Buses without engines?
   
Streetcars without tracks?
    Sounds like somebody’s off their trolley.
   
Not really, though. The truth is, such mechanical contrivances were a
fairly common sight around Public Square and various other locales throughout
the Wyoming Valley from the late 1930s to the fall of 1958.
   
The vehicles were referred to as “trackless trolleys”- which were actually
buses that ran on electricity supplied via a mechanism connected to overhead
wiring.
   
Thousands of people rode the trackless trolleys during that era, for one
very good reason: They were available.
   
But their existence was relatively short-lived, because as “modern” and
“progressive” as they were in those days, the trackless trolley had one huge
shortcoming: If there were no overhead power lines to accommodate it, such
lines would have to be installed at mammoth expense.
   
Consequently, not long after more and more trackless trolleys replaced the
noisy and slower, Spartan streetcars- which is to say they followed the
streetcars’ already established routes- their disadvantage soon became
apparent. It happened rather swiftly, when the population expanded into new
suburban areas, and when shops of all types began relocating along the main
routes to and from those areas.
   
The decisive factor: Gasoline- or diesel-powered buses could easily alter
their routes; but trackless trolleys could not.
   
But many will attest the trolleys were fun while they lasted. Well, perhaps
not fun, but they were quiet, comfortable and efficient. About their only
mechanical weakness was that the trolley occasionally would slip its wire.

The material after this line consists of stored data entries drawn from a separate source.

-- ==== Sys2Proof/Machine/Core.lean ====
section
/-! DEFINITION. The machine as the host's interface takes it. -/

def Sys2Proof.core : Host.Core :=
  { State := Sys2Proof.Machine.State
    Fault := Sys2Proof.Machine.Fault
    Refusal := Sys2Proof.Machine.Refusal
    step := Sys2Proof.Machine.step
    reset := Sys2Proof.Machine.State.reset }
end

When that happened, the driver would have to take hold of the overhead boom
and carefully guide it back onto the overhead wires.
   
Trackless trolleys were used by the Wilkes-Barre Traction Co. (later the
Wilkes-Barre Transit Co.) until the late 1950s, when the company switched to
an all internal combustion-engined bus fleet.
   
Trackless trolleys never made up the total bus fleet, however. The heavy,
clanging electric trolley cars were still in use on some runs until about
1950. Various communities, such as Nanticoke and Duryea, never saw the
trackless version in their confines, as was the plan early on.
   
The bus company used larger units for routes on the main streets, with
smaller ones for neighborhoods with tight turns. Trolley buses were painted
red and tan, while gasoline buses (also in two sizes) were green and tan. The
entire fleet eventually was replaced by conventional buses painted silver with
a green band around the middle.
   
It was only the Wilkes-Barre Traction Co. that used the trolleys. Martz,
under the name of White Transit Co., ran buses to South Wilkes-Barre and
Plymouth. White’s gasoline buses were painted brown on the bottom and white on
top. The Traction Company used its new, silver gasoline buses until shortly
after the Agnes flood of 1972, when the area’s bus system was transformed into
the public entity of today: the Luzerne County Transportation Authority.
   
And from where did the electricity that powered the trackless trolleys
come? The Wilkes-Barre Traction Co. produced its own, at a coal-burning plant
on North Washington Street. The company sold for heating purposes the
byproduct- steam- produced by its furnaces.
   
The trackless trolley routes were abandoned one by one in late 1958. The
final trackless coach, No. 838, made its final West Pittston run on Oct. 17,
1958.
   
The trolley was returned to the barn and switched off, silencing its
familiar “hummmm.”
   
At that moment, as was chronicled in the book “Wyoming Valley Trolleys,” by
Harold E. Cox, “The electric transit era in Wilkes-Barre had ended.”